DATA FOR ANALYSIS Start Marker
-- ==== Sys2Proof/Proofs/LegRequests.lean ====
section
/-!
PROOF. The requests on one leg: stop, resume, void, tariff and extras, and a change of tariff on a leg.
-/

set_option Elab.async false

namespace Sys2Proof.Machine

/-! ### Slot numbers -/

@[simp] theorem slot?_number (i : Slot) : slot? i.number = some i := by cases i <;> rfl

theorem slot?_none {n : Nat} (h : n = 0 ∨ 4 < n) : slot? n = none := by
  match n with
  | 0 => rfl
  | 1 | 2 | 3 | 4 => omega
  | k + 5 => rfl

theorem replyIs_of_eq {a a' : Answer} (h : a' = a) (k : ReqKind) (s : State) : replyIs k a (answered k a' s) := by
  rw [h]
  exact replyIs_answered k a s

/-! ### A change of tariff on a leg (R26 to R28, R49) -/

theorem openSegment_eq (n : Nat) {gs : List Segment} (h : gs.length ≤ 4) :
    openSegment n gs = if gs.length < 4 then gs ++ [⟨n, 0, 0, 0⟩]
      else gs.take 3 ++ (gs.drop 3).map (fun g => { g with tariff := 0 }) := by
  unfold openSegment
  split
  · rfl
  · match gs with
    | [_, _, _, _] => rfl
    | [] | [_] | [_, _] | [_, _, _] => simp at *
    | _ :: _ :: _ :: _ :: _ :: _ => simp only [List.length_cons] at h; omega

theorem changeBarred_iff (l : Leg) (t : Tariff) (n : Nat) :
    changeBarred l t n = true
      ↔ ¬(n ≠ l.tariff ∧ t.isDefined = true ∧ (l.share = true → t.sharePermitted = true)) := by
  unfold changeBarred
  cases t.isDefined <;> cases t.sharePermitted <;> cases l.share <;> simp

theorem Leg.moved_eq {l : Leg} (h : l.segments.length ≤ 4) (s : State) (n : Nat) :
    l.moved s n = if changeBarred l (s.fare.tariff n) n = true then l
      else l.changeTariff (s.fare.tariff l.tariff) (s.fare.tariff n) n := by
  simp only [Leg.moved, changeBarred_iff, Leg.changeTariff, openSegment_eq n h, ite_not]

theorem changeTariff_barred {i : Slot} {n : Nat} {s : State} (h : changeBarred (s.leg i) (s.fare.tariff n) n = true) :
    changeTariff i n s = s := if_pos h

theorem changeTariff_leg_same {i : Slot} {s : State} (h : (s.leg i).segments.length ≤ 4) (n : Nat) :
    (changeTariff i n s).leg i = (s.leg i).moved s n := by
  rw [Leg.moved_eq h]
  by_cases hb : changeBarred (s.leg i) (s.fare.tariff n) n = true
  · rw [changeTariff_barred hb, if_pos hb]
  · have happlied : s.fare.changeTariff i n =
        { s.fare with
          legs := s.fare.legs.set
            ((s.leg i).changeTariff (s.fare.tariff (s.leg i).tariff) (s.fare.tariff n) n) i } := if_neg hb
    rw [if_neg hb, State.leg, changeTariff_fare, happlied]
    exact PerSlot.get_set_same _ _ _

theorem changeTariff_leg_other {i j : Slot} (h : j ≠ i) (n : Nat) (s : State) :
    (changeTariff i n s).leg j = s.leg j := by
  simp only [State.leg, changeTariff_fare, FareEngine.changeTariff]
  split
  · rfl
  · exact PerSlot.get_set_other _ _ h

theorem changeTariff_tables (i : Slot) (n : Nat) (s : State) :
    tablesKept s (changeTariff i n s) ∧ (changeTariff i n s).fare.seatMap = s.fare.seatMap := by
  simp only [tablesKept, changeTariff_fare, FareEngine.changeTariff]
  split <;> exact ⟨⟨rfl, rfl, rfl⟩, rfl⟩

theorem setLeg_otherLegsKept (i : Slot) (l : Leg) (s : State) : otherLegsKept i s (s.setLeg i l) :=
  fun _ hj => setLeg_leg_other s l hj

/-- A leg set anew and then moved: what a FIXED or a resumed leg goes through. -/
theorem changeTariff_setLeg {i : Slot} {l : Leg} {s t : State} (hfare : t.fare = (s.setLeg i l).fare)
    (hl : l.segments.length ≤ 4) (n : Nat) :
    (changeTariff i n t).leg i = l.moved s n ∧ otherLegsKept i s (changeTariff i n t)
      ∧ tablesKept s (changeTariff i n t) ∧ (changeTariff i n t).fare.seatMap = s.fare.seatMap := by
  have hleg (j : Slot) : t.leg j = (s.setLeg i l).leg j := by rw [State.leg, hfare]; rfl
  have hsame : t.leg i = l := (hleg i).trans (setLeg_leg_same s i l)
  obtain ⟨⟨h1, h2, h3⟩, h4⟩ := changeTariff_tables i n t
  rw [hfare] at h1 h2 h3 h4
  refine ⟨?_, fun j hj => ?_, ⟨h1, h2, h3⟩, h4⟩
  · rw [changeTariff_leg_same (by rw [hsame]; exact hl), hsame]
    simp only [Leg.moved, FareEngine.tariff, hfare]
    rfl
  · rw [changeTariff_leg_other hj, hleg, setLeg_leg_other s l hj]

/-! ### LEG_STOP (R44) -/

theorem takeLegStop_slot (i : Slot) (s : State) :
    takeLegStop i.number s
      = if (s.leg i).state = .paying then refuse .legLocked s
        else if (s.leg i).state = .hired then
          (raiseLegState i (s.setLeg i { s.leg i with state := .stopping }), .ok [.u8 2])
        else refuse .wrongState s := by
  simp only [takeLegStop, slot?_number]
  cases (s.leg i).state <;> rfl

/-- Settles O30. -/
theorem legStopBeginsAStop : Obligations.LegStopBeginsAStop := by
  intro s n hready
  refine ⟨fun h => exec_refused hready rfl (by rw [takeLegStop, slot?_none h]), ?_⟩
  rintro i rfl
  refine ⟨fun h => ?_, fun h h' => ?_, fun h => ?_⟩
  · exact exec_refused hready rfl (by rw [takeLegStop_slot, if_pos h])
  · exact exec_refused hready rfl (by rw [takeLegStop_slot, if_neg h, if_neg h'])
  · exact exec_taken hready rfl (by rw [takeLegStop_slot, if_neg (by simp [h]), if_pos h]; rfl)

/-! ### LEG_RESUME (R46, R33) -/

theorem takeLegResume_locked {i : Slot} {s : State} (h : (s.leg i).state = .paying) :
    takeLegResume i.number s = refuse .legLocked s := by
  simp only [takeLegResume, slot?_number, h]

theorem takeLegResume_wrong {i : Slot} {s : State} (h : (s.leg i).state = .free ∨ (s.leg i).state = .hired) :
    takeLegResume i.number s = refuse .wrongState s := by
  rcases h with h | h <;> simp only [takeLegResume, slot?_number, h]

theorem takeLegResume_stopping {i : Slot} {s : State} (h : (s.leg i).state = .stopping) :
    takeLegResume i.number s = resumed i (raiseLegState i (s.setLeg i { s.leg i with state := .hired })) := by
  simp only [takeLegResume, slot?_number, h]

/-- The state in which a resumed leg is brought up to the schedule. -/
def resumesLeg (i : Slot) (s : State) : State :=
  raiseLegState i (s.setLeg i { s.leg i with state := .hired, stopTime := none })

theorem takeLegResume_stopped {i : Slot} {s : State} (h : (s.leg i).state = .stopped) :
    takeLegResume i.number s = resumed i (catchUp i (resumesLeg i s)) := by
  simp only [takeLegResume, slot?_number, h]
  rfl

theorem scheduled_valid {s : State} (h : s.clock.valid = true) (count : Nat) :
    scheduled s count = s.fare.entryInForce count := if_pos h

theorem scheduled_none {s : State} {count : Nat} (h : s.clock.valid = false ∨ s.fare.entryInForce count = none) :
    scheduled s count = none := by
  unfold scheduled
  rcases h with h | h <;> simp [h]

theorem catchUp_scheduled {i : Slot} {s : State} {x : Numbered} (h : (s.leg i).selection = .scheduled)
    (hx : scheduled s s.clock.count = some x) : catchUp i s = changeTariff i x.entry.tariff s := by
  rw [catchUp, if_pos h, hx]

theorem catchUp_kept {i : Slot} {s : State}
    (h : (s.leg i).selection = .fixed ∨ scheduled s s.clock.count = none) : catchUp i s = s := by
  unfold catchUp
  split
  · next hsel =>
    rcases h with h | h
    · rw [hsel] at h; cases h
    · rw [h]
  · rfl

theorem resumesLeg_leg (i : Slot) (s : State) :
    (resumesLeg i s).leg i = { s.leg i with state := .hired, stopTime := none } := setLeg_leg_same s i _

/-- The entry in force is that of the state before. -/
theorem resumesLeg_scheduled (i : Slot) (s : State) :
    scheduled (resumesLeg i s) (resumesLeg i s).clock.count = scheduled s s.clock.count := rfl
DATA FOR ANALYSIS End Marker
- EXERCISE DETAILS -
If a line in the material holds "tablesKept", copy it.

- WRITTEN SOLUTION -
    tablesKept s (changeTariff i n s) ∧ (changeTariff i n s).fare.seatMap = s.fare.seatMap := by
  simp only [tablesKept, changeTariff_fare, FareEngine.changeTariff]
      ∧ tablesKept s (changeTariff i n t) ∧ (changeTariff i n t).fare.seatMap = s.fare.seatMap := by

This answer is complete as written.